The girl seated there wore a different uniform—summer style, sleeves rolled up, fabric absolutely soaked in dark, dried blood. A nametag glinted on her lapel. Pei Hu stared at it like it was the holy grail, wiped his hand again, and reached out. His fingertip hovered a centimetre from her collar when the head (which had been facing the window) slowly, fluidly turned toward him.
"F*CK!" Pei Hu jerked back so hard he nearly toppled over a chair.
"It actually moved?!" His heart tried to punch through his ribcage. "Is this a real person dressed up?"
Wang Hailong and Wang Wenlong were both deeper in the room, too far to have pulled any tricks. The sight of his friends nearby steadied him just enough. "Okay… okay, just a mechanism. Rich haunted house, fancy props." He reached again, fingers shaking, and finally pinched the nametag. Relief flooded him—until he tried to pull it free and met resistance. A thin red string looped through the tag and disappeared beneath the girl's blood-stiffened collar, tied in a tight, perfect noose around the mannequin's neck.

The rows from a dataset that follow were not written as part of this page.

-- ==== Sys2Proof/Laws/Memory.lean ====
section
/-! SUPPORT. The laws of the system memory: a read after a write, the canonical form, and that equal contents are equal
lists. -/

namespace Sys2Proof.Machine

theorem Memory.wfFrom_cons {lo a : Nat} {v : Byte} {m : Memory} :
    Memory.wfFrom lo ((a, v) :: m) = true ↔
      lo ≤ a ∧ a < 2 ^ 32 ∧ v ≠ Memory.unlisted ∧ Memory.wfFrom (a + 1) m = true := by
  simp [Memory.wfFrom, and_assoc]

/-- A canonical form from a higher address is one from a lower address. -/
theorem Memory.wfFrom_mono {lo lo' : Nat} {m : Memory} (h : Memory.wfFrom lo m = true) (hle : lo' ≤ lo) :
    Memory.wfFrom lo' m = true := by
  cases m with
  | nil => rfl
  | cons p m =>
    obtain ⟨a, v⟩ := p
    rw [Memory.wfFrom_cons] at h ⊢
    exact ⟨by omega, h.2⟩

/-- An address below every entry reads as unlisted. -/
theorem Memory.readByte_of_lt {lo a : Nat} {m : Memory} (h : Memory.wfFrom lo m = true) (ha : a < lo) :
    m.readByte a = Memory.unlisted := by
  induction m generalizing lo with
  | nil => rfl
  | cons p m ih =>
    obtain ⟨x, v⟩ := p
    rw [Memory.wfFrom_cons] at h
    have hne : a ≠ x := by omega
    simpa [Memory.readByte, hne] using ih h.2.2.2 (by omega)

/-- A write of one byte leaves every other address alone. -/
theorem Memory.readByte_writeByte_of_ne (m : Memory) {a b : Nat} (v : Byte) (h : b ≠ a) :
    (m.writeByte a v).readByte b = m.readByte b := by
  induction m with
  | nil => by_cases hv : v = Memory.unlisted <;> simp [Memory.writeByte, Memory.readByte, hv, h]
  | cons p m ih =>
    obtain ⟨x, w⟩ := p
    by_cases h1 : a < x
    · by_cases hv : v = Memory.unlisted <;> simp [Memory.writeByte, Memory.readByte, h1, hv, h]
    · by_cases h2 : a = x
      · subst h2
        by_cases hv : v = Memory.unlisted <;> simp [Memory.writeByte, Memory.readByte, hv, h]
      · simp [Memory.writeByte, Memory.readByte, h1, h2, ih]

/-- A read at the address written gives the value written. -/
theorem Memory.readByte_writeByte_self {lo : Nat} {m : Memory} (a : Nat) (v : Byte) (h : Memory.wfFrom lo m = true) :
    (m.writeByte a v).readByte a = v := by
  induction m generalizing lo with
  | nil => by_cases hv : v = Memory.unlisted <;> simp [Memory.writeByte, Memory.readByte, hv]
  | cons p m ih =>
    obtain ⟨x, w⟩ := p
    rw [Memory.wfFrom_cons] at h
    by_cases h1 : a < x
    · have hr := Memory.readByte_of_lt h.2.2.2 (show a < x + 1 by omega)
      have hne : a ≠ x := by omega
      by_cases hv : v = Memory.unlisted <;> simp [Memory.writeByte, Memory.readByte, h1, hv, hne, hr]
    · by_cases h2 : a = x
      · subst h2
        have hr := Memory.readByte_of_lt h.2.2.2 (show a < a + 1 by omega)
        by_cases hv : v = Memory.unlisted <;> simp [Memory.writeByte, Memory.readByte, hv, hr]
      · simpa [Memory.writeByte, Memory.readByte, h1, h2] using ih h.2.2.2

theorem Memory.wfFrom_writeByte {lo : Nat} {m : Memory} {a : Nat} {v : Byte} (h : Memory.wfFrom lo m = true)
    (hlo : lo ≤ a) (ha : a < 2 ^ 32) : Memory.wfFrom lo (m.writeByte a v) = true := by
  induction m generalizing lo with
  | nil =>
    by_cases hv : v = Memory.unlisted
    · simp [Memory.writeByte, hv, Memory.wfFrom]
    · simp only [Memory.writeByte, if_neg hv]
      exact Memory.wfFrom_cons.2 ⟨hlo, ha, hv, rfl⟩
  | cons p m ih =>
    obtain ⟨x, w⟩ := p
    have h' := Memory.wfFrom_cons.1 h
    by_cases h1 : a < x
    · by_cases hv : v = Memory.unlisted
      · simpa [Memory.writeByte, h1, hv] using h
      · simp only [Memory.writeByte, if_pos h1, if_neg hv]
        exact Memory.wfFrom_cons.2 ⟨hlo, ha, hv, Memory.wfFrom_cons.2 ⟨by omega, h'.2⟩⟩
    · by_cases h2 : a = x
      · subst h2
        by_cases hv : v = Memory.unlisted
        · simpa [Memory.writeByte, hv] using Memory.wfFrom_mono h'.2.2.2 (by omega)
        · simp only [Memory.writeByte, if_neg h1, if_pos trivial, if_neg hv]
          exact Memory.wfFrom_cons.2 ⟨hlo, ha, hv, h'.2.2.2⟩
      · simp only [Memory.writeByte, if_neg h1, if_neg h2]
        exact Memory.wfFrom_cons.2 ⟨h'.1, h'.2.1, h'.2.2.1, ih h'.2.2.2 (by omega)⟩

/-- A write of one byte keeps the canonical form. -/
theorem Memory.wf_writeByte {m : Memory} {a : Nat} {v : Byte} (h : m.wf = true) (ha : a < 2 ^ 32) :
    (m.writeByte a v).wf = true := Memory.wfFrom_writeByte h (Nat.zero_le a) ha

/-- A write of bytes keeps the canonical form. -/
theorem Memory.wf_writeBytes {m : Memory} (a : Word) (vs : List Byte) (h : m.wf = true) : (m.writeBytes a vs).wf = true := by
  induction vs generalizing m a with
  | nil => exact h
  | cons v vs ih => exact ih (a + 1) (Memory.wf_writeByte h a.isLt)

/-- A write of bytes leaves every address it does not store to alone. -/
theorem Memory.readByte_writeBytes_of_ne (m : Memory) (a : Word) (vs : List Byte) (x : Nat)
    (h : ∀ j < vs.length, x ≠ (a + BitVec.ofNat 32 j).toNat) : (m.writeBytes a vs).readByte x = m.readByte x := by
  induction vs generalizing m a with
  | nil => rfl
  | cons v vs ih =>
    rw [Memory.writeBytes, ih (m.writeByte a.toNat v) (a + 1) fun j hj => ?_]
    · exact Memory.readByte_writeByte_of_ne m v (by simpa using h 0 (by simp))
    · have hj' := h (j + 1) (by simpa using hj)
      rwa [show a + 1 + BitVec.ofNat 32 j = a + BitVec.ofNat 32 (j + 1) by
        rw [BitVec.ofNat_add, BitVec.add_assoc, BitVec.add_comm (BitVec.ofNat 32 j)]; rfl]

/-- After a write of bytes, the address of byte `j` reads as that byte, unless a later byte was written to it too. -/
theorem Memory.readByte_writeBytes {m : Memory} (a : Word) (vs : List Byte) (h : m.wf = true) (j : Nat) (hj : j < vs.length)
    (hl : ∀ j', j < j' → j' < vs.length → a + BitVec.ofNat 32 j' ≠ a + BitVec.ofNat 32 j) :
    (m.writeBytes a vs).readByte (a + BitVec.ofNat 32 j).toNat = vs[j] := by
  induction vs generalizing m a j with
  | nil => exact absurd hj (Nat.not_lt_zero j)
  | cons v vs ih =>
    have shift (i : Nat) : a + BitVec.ofNat 32 (i + 1) = a + 1 + BitVec.ofNat 32 i := by
      rw [BitVec.ofNat_add, BitVec.add_assoc, BitVec.add_comm (BitVec.ofNat 32 i)]; rfl
    cases j with
    | zero =>
      rw [Memory.writeBytes, Memory.readByte_writeBytes_of_ne _ _ _ _ fun i hi => ?_]
      · simpa using Memory.readByte_writeByte_self a.toNat v h
      · have := hl (i + 1) (by omega) (by simpa using hi)
        rw [shift] at this
        exact fun e => this (BitVec.eq_of_toNat_eq e.symm)
    | succ j =>
      rw [shift]
      refine ih (a + 1) (Memory.wf_writeByte h a.isLt) j (by simpa using hj) fun j' h1 h2 => ?_
      have := hl (j' + 1) (by omega) (by simpa using h2)
      rwa [shift, shift] at this

/-- Two memories in canonical form that read alike are the same list. -/
theorem Memory.eq_of_readByte_eq {lo : Nat} {m m' : Memory} (h : Memory.wfFrom lo m = true) (h' : Memory.wfFrom lo m' = true)
    (hr : ∀ a, m.readByte a = m'.readByte a) : m = m' := by
  induction m generalizing lo m' with
  | nil =>
    cases m' with
    | nil => rfl
    | cons p m' =>
      obtain ⟨x, v⟩ := p
      have := hr x
      rw [Memory.wfFrom_cons] at h'
      simp [Memory.readByte] at this
      exact absurd this.symm h'.2.2.1
  | cons p m ih =>
    obtain ⟨x, v⟩ := p
    have g := Memory.wfFrom_cons.1 h
    cases m' with
    | nil =>
      have := hr x
      simp [Memory.readByte] at this
      exact absurd this g.2.2.1
    | cons p' m' =>
      obtain ⟨y, w⟩ := p'
      have g' := Memory.wfFrom_cons.1 h'
      have hxy : x = y := by
        rcases Nat.lt_trichotomy x y with hlt | heq | hgt
        · have hx := hr x
          have hne : x ≠ y := by omega
          simp only [Memory.readByte, if_pos trivial, if_neg hne, Memory.readByte_of_lt g'.2.2.2 (show x < y + 1 by omega)] at hx
          exact absurd hx g.2.2.1
        · exact heq
        · have hy := hr y
          have hne : y ≠ x := by omega
          simp only [Memory.readByte, if_pos trivial, if_neg hne, Memory.readByte_of_lt g.2.2.2 (show y < x + 1 by omega)] at hy
          exact absurd hy.symm g'.2.2.1
      subst hxy
      have hvw : v = w := by simpa [Memory.readByte] using hr x
      subst hvw
      have hm : m = m' := by
        refine ih g.2.2.2 g'.2.2.2 fun a => ?_
        by_cases ha : a = x
        · subst ha
          rw [Memory.readByte_of_lt g.2.2.2 (by omega), Memory.readByte_of_lt g'.2.2.2 (by omega)]
        · simpa [Memory.readByte, ha] using hr a
      rw [hm]

end Sys2Proof.Machine
end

"You have got to be kidding me!" Pei Hu cursed, half-laughing in disbelief. "What kind of psycho does this?" He needed light to see the knot properly. Rules be damned—he yanked out his phone, thumbed the flashlight, and leaned over the girl's shoulder, face inches from the back of her plastic skull.

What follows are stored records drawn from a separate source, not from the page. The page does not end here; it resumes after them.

theorem cellEvents_getElem?_rise (hi : i < cfg.nRise) :
    (cellEvents cfg w b)[4 * i + k.val]? = some (.gset k cfg.pinmask[k]) := by
  rw [cellEvents, List.append_assoc, List.getElem?_append_left (by simp; omega), sweepsEvents_getElem? hi]

theorem cellEvents_getElem?_mid (hi : i < cfg.nMid) :
    (cellEvents cfg w b)[4 * cfg.nRise + (4 * i + k.val)]? = some (.gclr k (zeroMask cfg w b k)) := by
  rw [cellEvents, List.append_assoc, List.getElem?_append_right (by simp), length_sweepsEvents, Nat.add_sub_cancel_left,
    List.getElem?_append_left (by simp; omega), sweepsEvents_getElem? hi]

theorem cellEvents_getElem?_low (hi : i < cfg.nLow) :
    (cellEvents cfg w b)[4 * (cfg.nRise + cfg.nMid) + (4 * i + k.val)]? = some (.gclr k cfg.pinmask[k]) := by
  rw [cellEvents, List.getElem?_append_right (by simp; omega), List.length_append, length_sweepsEvents, length_sweepsEvents,
    ← Nat.mul_add, Nat.add_sub_cancel_left, sweepsEvents_getElem? hi]

theorem length_cellEvents (cfg : Config) (w : Vector Word 24) (b : Fin 24) : (cellEvents cfg w b).length = cellSteps cfg := by
  simp only [cellEvents, List.length_append, length_sweepsEvents, cellSteps, Nat.mul_add]

end CellEvents

/-! ### The levels of a bank through a cell -/

/-- The output of bank `k` after `j` writes of a cell that found it at `o`, with zero mask `z` (R126). -/
def cellLevels (cfg : Config) (o z : Word) (k : Fin 4) (j : Nat) : Word :=
  if j ≤ k.val then o
  else if j ≤ 4 * cfg.nRise + k.val then o ||| cfg.pinmask[k]
  else if j ≤ 4 * (cfg.nRise + cfg.nMid) + k.val then (o ||| cfg.pinmask[k]) &&& ~~~z
  else o &&& ~~~cfg.pinmask[k]

section Levels

variable {cfg : Config} {o z : Word} {k : Fin 4} {i j : Nat}

theorem cellLevels_start (h : j ≤ k.val) : cellLevels cfg o z k j = o := if_pos h

theorem cellLevels_rise (h : k.val < j) (h' : j ≤ 4 * cfg.nRise + k.val) : cellLevels cfg o z k j = o ||| cfg.pinmask[k] := by
  rw [cellLevels, if_neg (by omega), if_pos h']

theorem cellLevels_mid (h : 4 * cfg.nRise + k.val < j) (h' : j ≤ 4 * (cfg.nRise + cfg.nMid) + k.val) :
    cellLevels cfg o z k j = (o ||| cfg.pinmask[k]) &&& ~~~z := by
  rw [cellLevels, if_neg (by omega), if_neg (by omega), if_pos h']

theorem cellLevels_low (h : 4 * (cfg.nRise + cfg.nMid) + k.val < j) : cellLevels cfg o z k j = o &&& ~~~cfg.pinmask[k] := by
  rw [cellLevels, if_neg (by omega), if_neg (by omega), if_neg (by omega)]

/-- Write `j` moves no bank but `j mod 4`. -/
theorem cellLevels_succ_of_ne (h : j % 4 ≠ k.val) : cellLevels cfg o z k (j + 1) = cellLevels cfg o z k j := by
  have hle (x : Nat) : j + 1 ≤ 4 * x + k.val ↔ j ≤ 4 * x + k.val := by omega
  have h0 : j + 1 ≤ k.val ↔ j ≤ k.val := by omega
  simp only [cellLevels, hle, h0]

/-- A RISE write (R122). -/
theorem cellLevels_succ_rise (hi : i < cfg.nRise) :
    cellLevels cfg o z k (4 * i + k.val + 1) = cellLevels cfg o z k (4 * i + k.val) ||| cfg.pinmask[k] := by
  rw [cellLevels_rise (by omega) (by omega)]
  obtain rfl | h0 := Nat.eq_zero_or_pos i
  · rw [cellLevels_start (by omega)]
  · rw [cellLevels_rise (by omega) (by omega), BitVec.or_assoc, BitVec.or_self]

/-- A SEL_FALL write, after at least one RISE sweep (R123). -/
theorem cellLevels_succ_mid (hr : 1 ≤ cfg.nRise) (hi : i < cfg.nMid) :
    cellLevels cfg o z k (4 * cfg.nRise + (4 * i + k.val) + 1) =
      cellLevels cfg o z k (4 * cfg.nRise + (4 * i + k.val)) &&& ~~~z := by
  rw [cellLevels_mid (by omega) (by omega)]
  obtain rfl | h0 := Nat.eq_zero_or_pos i
  · rw [cellLevels_rise (by omega) (by omega)]
  · rw [cellLevels_mid (by omega) (by omega), BitVec.and_assoc, BitVec.and_self]

/-- A FULL_FALL write, after at least one SEL_FALL sweep (R124). -/
theorem cellLevels_succ_low (hz : z &&& ~~~cfg.pinmask[k] = 0) (hm : 1 ≤ cfg.nMid) :
    cellLevels cfg o z k (4 * (cfg.nRise + cfg.nMid) + (4 * i + k.val) + 1) =
      cellLevels cfg o z k (4 * (cfg.nRise + cfg.nMid) + (4 * i + k.val)) &&& ~~~cfg.pinmask[k] := by
  rw [cellLevels_low (by omega)]
  obtain rfl | h0 := Nat.eq_zero_or_pos i
  · rw [cellLevels_mid (by omega) (by omega), and_not_and_not_of_within _ hz, BitVec.and_or_distrib_right, BitVec.and_not_self]
    exact BitVec.or_zero.symm
  · rw [cellLevels_low (by omega), BitVec.and_assoc, BitVec.and_self]

/-- The level of a controlled pin: high from its rise to its fall (R126). -/
theorem cellLevels_getLsbD {p : Fin 32} {v : Bool} (hp : cfg.pinmask[k].getLsbD p.val = true) (hz : z.getLsbD p.val = !v)
    (hj : k.val ≤ j) : (cellLevels cfg o z k (j + 1)).getLsbD p.val = true ↔ j < fallStep cfg k v := by
  unfold fallStep
  by_cases hrise : j + 1 ≤ 4 * cfg.nRise + k.val
  · rw [cellLevels_rise (by omega) hrise, BitVec.getLsbD_or, hp]
    simp only [Bool.or_true, true_iff]
    split <;> omega
  by_cases hmid : j + 1 ≤ 4 * (cfg.nRise + cfg.nMid) + k.val
  · rw [cellLevels_mid (by omega) hmid, BitVec.getLsbD_and, BitVec.getLsbD_or, BitVec.getLsbD_not, hp, hz]
    cases v <;> simp <;> omega
  · rw [cellLevels_low (by omega), BitVec.getLsbD_and, BitVec.getLsbD_not, hp]
    cases v <;> simp <;> omega

end Levels

/-! ### The states of a cell -/

/-- `s` is reached from the cell start `s₀` by `j` writes of the cell: they are in the trace and in OUT, the masks are in ZM
from the first on, and nothing else has changed but the position. -/
structure State.WroteCell (s₀ s : State) (j : Nat) : Prop where
  frame : s = { s₀ with out := s.out, zm := s.zm, k := s.k, i := s.i, phase := s.phase, trace := s.trace }
  masks : 0 < j → s.zm = Vector.ofFn (zeroMask s₀.config s₀.w s₀.b)
  trace : s.trace = s₀.trace ++ (cellEvents s₀.config s₀.w s₀.b).take j
  out : ∀ k : Fin 4, s.out[k] = cellLevels s₀.config s₀.out[k] (zeroMask s₀.config s₀.w s₀.b k) k j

The bright beam washed across lifeless cheeks—and the painted smile stretched, just a fraction, as if pleased to finally have company.
Pei Hu was too focused on the knot to notice.
Behind him, Wang Wenlong's voice floated over, low and uneasy. "Guys… tell me I'm imagining this, but that mannequin by the blackboard—has it been… following me with its eyes?"
Pei Hu snorted, still fumbling with the string. "You're just paranoid—"
He turned his head to answer, and the words died in his throat.
The girl in front of him had silently rotated her neck a full one-hundred-eighty degrees while he was bent over her. Painted eyes now stared up into his. Real eyes—wide, terrified, alive—stared back from less than the width of a finger away, close enough that he could see his own reflection trembling in their glossy surface.
Two faces, one living, one not, frozen in perfect, breathless proximity.